Font Size
Line Height

Page 20 of Fallen Empire (The Fallen Trilogy #2)

Jaxson

I wasn’t ready to leave her, but I couldn’t protect her if I stayed.

Not like this.

Not when the walls were already closing in and we hadn’t even begun to count our enemies. We had to figure out a plan. It would be a matter of days before Savannah was released, and I sure as fuck wasn’t letting that happen with the threat of Koslov looming.

He may have left the note for me before she went missing, but Nic seeing him here wasn’t just a coincidence. I hadn’t been able to shake it since she’d told me.

I pulled out my phone before the door clicked shut behind me and called the one person I knew could give me answers.

Nic picked up on the second ring. “Tell me you’re not calling to check in.”

“You find anything yet?”

“Yep. I’m on my way to you now.”

“Nic—”

She cut me off. “Save it.

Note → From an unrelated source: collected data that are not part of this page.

/-- TAG_COMPARE (R171, OP 7): releases or zeroizes the core's quarantine on the lane. -/
def execTagCompare (lane core fault : Nat) (s : State) : Res := .next (goBlock 7 lane core fault [] s)

/-- TAG (R161, OP 8). -/
def execTag (lane core fault : Nat) (s : State) : Res := .next (goBlock 8 lane core fault [] s)

/-- SHA_256 (R183). -/
def execSha256 (lane core fault : Nat) (data : List Byte) (s : State) : Res :=
  .next (goHash 1 lane core fault (fun r s => hashReq lane r data s) s)

/-- SHA_384 (R183). -/
def execSha384 (lane core fault : Nat) (data : List Byte) (s : State) : Res :=
  .next (goHash 2 lane core fault (fun r s => hashReq lane r data s) s)

/-- SHA_512 (R183). -/
def execSha512 (lane core fault : Nat) (data : List Byte) (s : State) : Res :=
  .next (goHash 3 lane core fault (fun r s => hashReq lane r data s) s)

/-- SHA3_256 (R183). -/
def execSha3256 (lane core fault : Nat) (data : List Byte) (s : State) : Res :=
  .next (goHash 4 lane core fault (fun r s => hashReq lane r data s) s)

/-- SHA3_384 (R183). -/
def execSha3384 (lane core fault : Nat) (data : List Byte) (s : State) : Res :=
  .next (goHash 5 lane core fault (fun r s => hashReq lane r data s) s)

/-- SHA3_512 (R183). -/
def execSha3512 (lane core fault : Nat) (data : List Byte) (s : State) : Res :=
  .next (goHash 6 lane core fault (fun r s => hashReq lane r data s) s)

/-- SHAKE128 (R183). -/
def execShake128 (lane core fault : Nat) (data : List Byte) (s : State) : Res :=
  .next (goHash 7 lane core fault (fun r s => hashReq lane r data s) s)

/-- SHAKE256 (R183). -/
def execShake256 (lane core fault : Nat) (data : List Byte) (s : State) : Res :=
  .next (goHash 8 lane core fault (fun r s => hashReq lane r data s) s)

/-- SLH_DSA_256F_SIGN (R184). -/
def execSlhDsa256fSign (lane core fault : Nat) (data : List Byte) (s : State) : Res :=
  .next (goHash 0x10 lane core fault (fun r s => permsRun lane r (slhSignReq false r data s)) s)

/-- SLH_DSA_256S_SIGN (R184, R185). -/
def execSlhDsa256sSign (lane core fault : Nat) (data : List Byte) (s : State) : Res :=
  .next (goHash 0x12 lane core fault (fun r s => permsRun lane r (slhSignReq true r data s)) s)

/-- SLH_DSA_256F_VERIFY (R184). -/
def execSlhDsa256fVerify (lane core fault : Nat) (data : List Byte) (s : State) : Res :=
  .next (goHash 0x11 lane core fault (fun r s => permsRun lane r (slhVerifyReq slh256f r data s)) s)

/-- SLH_DSA_256S_VERIFY (R184). -/
def execSlhDsa256sVerify (lane core fault : Nat) (data : List Byte) (s : State) : Res :=
  .next (goHash 0x13 lane core fault (fun r s => permsRun lane r (slhVerifyReq slh256s r data s)) s)

/-- RSA_PRIVATE (R188, R189). -/
def execRsaPrivate (lane core fault : Nat) (data : List Byte) (s : State) : Res :=
  .next (goMod 1 lane core fault (fun r s => rsaPrivReq lane r data s) s)

/-- RSA_PUBLIC (R188). -/
def execRsaPublic (lane core fault : Nat) (data : List Byte) (s : State) : Res :=
  .next (goMod 2 lane core fault (fun r s => rsaPubReq lane r data s) s)

/-- ECDSA_SIGN (R188). -/
def execEcdsaSign (lane core fault : Nat) (data : List Byte) (s : State) : Res :=
  .next (goMod 3 lane core fault (fun r s => ecdsaSignReq lane r data s) s)

/-- ECDSA_VERIFY (R188). -/
def execEcdsaVerify (lane core fault : Nat) (data : List Byte) (s : State) : Res :=
  .next (goMod 4 lane core fault (fun r s => ecdsaVerifyReq lane r data s) s)

/-- ECDH (R188). -/
def execEcdh (lane core fault : Nat) (data : List Byte) (s : State) : Res :=
  .next (goMod 5 lane core fault (fun r s => ecdhReq lane r data s) s)

/-- RSA_KEY_PAIR (R188): the operands p, q and e are the lane's draw. -/
def execRsaKeyPair (lane core fault p q e : Nat) (s : State) : Res :=
  .next (goMod 6 lane core fault (fun r s => rsaPairReq r p q e s) s)

/-- EC_KEY_PAIR (R188). -/
def execEcKeyPair (lane core fault : Nat) (s : State) : Res :=
  .next (goMod 7 lane core fault (fun r s => ecPairReq r s) s)

/-- ML_KEM_KEYGEN (R190). -/
def execMlKemKeygen (lane core fault : Nat) (s : State) : Res := .next (goLat 1 lane core fault [] s)

/-- ML_KEM_ENCAPS (R190). -/
def execMlKemEncaps (lane core fault : Nat) (data : List Byte) (s : State) : Res := .next (goLat 2 lane core fault data s)

/-- ML_KEM_DECAPS (R190). -/
def execMlKemDecaps (lane core fault : Nat) (data : List Byte) (s : State) : Res := .next (goLat 3 lane core fault data s)

/-- LANE_OP_COMPLETE (R158): the oldest request of a core on a lane, once it has run, goes back to the core's port; a result nobody
waits for any more is discarded (R218, R226), and a request without result leaves the queue and delivers nothing (R175, R180). -/
def execLaneOpComplete (lane core : Nat) (s : State) : Res :=
  .next (
    match (laneOf s lane).queue.find? fun r => r.core = core with
    | none => s
    | some r =>
      let gone := modLane lane (fun l => { l with queue := l.queue.filter fun q => decide (q.tag ≠ r.tag) }) s
      if r.lost then gone
      else match r.done with
        | none => s
        | some d =>
          modCore core (fun c => { c with reqs := c.reqs.map fun q => if q.tag = r.tag then { q with done := some d, arrived := s.time.refCount } else q }) gone)

/-- The least spare physical lane that is neither fenced nor in service (R177). -/
def spareFor (s : State) (n : Nat) : Option Nat :=
  let cand := if isBlock n then [16, 17] else if isHash n then [8] else []
  let fenced := if isBlock n then s.lanes.blkFenced else s.lanes.hashFenced
  cand.find? fun x => !fenced.testBit x &&
    !(s.lanes.lanes.any fun e => decide (isBlock e.1 = isBlock n) && decide (e.2.phys = some x))

/-- Spare `x` takes a fenced lane's logical number with empty key slots (R177). -/
def laneSwap (lane x : Nat) (s : State) : State :=
  let s := modLane lane (fun l => { l with phys := some x, fenced := false, slots := [], drops := [] }) s
  modLanes (fun l => if isBlock lane then { l with blkSpares := l.blkSpares - 1 } else { l with hashSpare := false }) s

/-- LANE_SPARE_SWAP (R177). -/
def execLaneSpareSwap (lane : Nat) (s : State) : Res :=
  .next (
    match spareFor s lane with
    | none => s
    | some x => if (laneOf s lane).fenced then laneSwap lane x s else s)

/-- HASH_LANE_WAKE (R461): a sleeping hash lane with a request in its queue wakes. -/
def execHashLaneWake (lane : Nat) (s : State) : Res :=
  .next (
    if isHash lane ∧ laneAsleep s lane ∧ !(laneOf s lane).queue.isEmpty then
      modPwr (fun p => { p with hashAsleep := setBit p.hashAsleep (lane - 16) false }) s
    else s)

end Sys2Proof.Machine
end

You’ll want eyes on this.”

The line went dead.

Ben stood ahead in the hallway, posture tense but quiet. He didn’t look up when I stepped forward, just nodded once like he was waiting for me.

“Coffee?” I asked.

He kicked off the wall and led the way to the elevator.

We didn’t say anything as the elevator took us to the ground level. The silence wasn’t uncomfortable, it was practiced. Both of us had seen too much to waste energy on small talk.

We stepped into the cafeteria, a place that felt too bright, too sterile, too normal for the kind of conversation we were about to have. Ben walked over to grab us coffee. I found a corner table tucked against the far wall, away from cameras and curious ears.

“She’s on her way,” I said, nodding to the empty seat across from me. “Nic.”

He nodded, eyes scanning the space. “She say why?”

“She wouldn’t over the phone. I have a feeling whatever it is isn’t good.”

Ben leaned back, exhaling through his nose. “You think it’s about Koslov?”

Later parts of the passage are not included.